→ **Aim of the exercise**: Report only the number of lines in the entries below that hold the word "theorem".

>>>

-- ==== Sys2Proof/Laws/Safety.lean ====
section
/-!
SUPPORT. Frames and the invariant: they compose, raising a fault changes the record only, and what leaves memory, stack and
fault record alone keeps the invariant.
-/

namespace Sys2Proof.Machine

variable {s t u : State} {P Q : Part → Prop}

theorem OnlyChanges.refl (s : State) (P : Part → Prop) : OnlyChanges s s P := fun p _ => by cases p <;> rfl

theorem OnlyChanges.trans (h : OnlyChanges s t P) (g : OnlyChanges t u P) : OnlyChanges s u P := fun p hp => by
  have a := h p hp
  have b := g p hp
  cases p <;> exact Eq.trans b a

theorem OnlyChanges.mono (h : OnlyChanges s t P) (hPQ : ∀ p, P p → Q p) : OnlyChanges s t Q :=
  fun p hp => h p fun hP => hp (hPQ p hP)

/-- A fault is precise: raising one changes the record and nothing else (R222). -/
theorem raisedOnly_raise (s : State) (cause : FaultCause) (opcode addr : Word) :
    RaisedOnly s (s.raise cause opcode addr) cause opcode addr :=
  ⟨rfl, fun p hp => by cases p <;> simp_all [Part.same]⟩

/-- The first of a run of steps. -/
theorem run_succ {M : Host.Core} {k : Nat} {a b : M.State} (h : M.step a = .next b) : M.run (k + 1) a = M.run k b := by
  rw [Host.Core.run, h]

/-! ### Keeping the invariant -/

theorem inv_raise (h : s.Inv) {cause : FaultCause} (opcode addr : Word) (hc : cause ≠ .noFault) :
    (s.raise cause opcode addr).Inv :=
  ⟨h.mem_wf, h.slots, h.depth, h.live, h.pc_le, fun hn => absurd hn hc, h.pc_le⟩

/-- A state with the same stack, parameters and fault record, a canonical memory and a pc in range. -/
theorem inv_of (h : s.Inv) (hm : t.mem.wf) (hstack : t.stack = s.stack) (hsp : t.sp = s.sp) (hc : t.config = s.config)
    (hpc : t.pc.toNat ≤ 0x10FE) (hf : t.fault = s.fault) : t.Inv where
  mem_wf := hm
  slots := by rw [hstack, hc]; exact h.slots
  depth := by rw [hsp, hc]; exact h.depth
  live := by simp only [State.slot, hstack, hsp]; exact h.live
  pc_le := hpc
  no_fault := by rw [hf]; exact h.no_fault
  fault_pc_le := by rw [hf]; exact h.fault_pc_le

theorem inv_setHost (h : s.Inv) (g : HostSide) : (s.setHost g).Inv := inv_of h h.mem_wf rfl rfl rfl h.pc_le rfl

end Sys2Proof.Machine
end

<<<

→ **Response to this task**: 8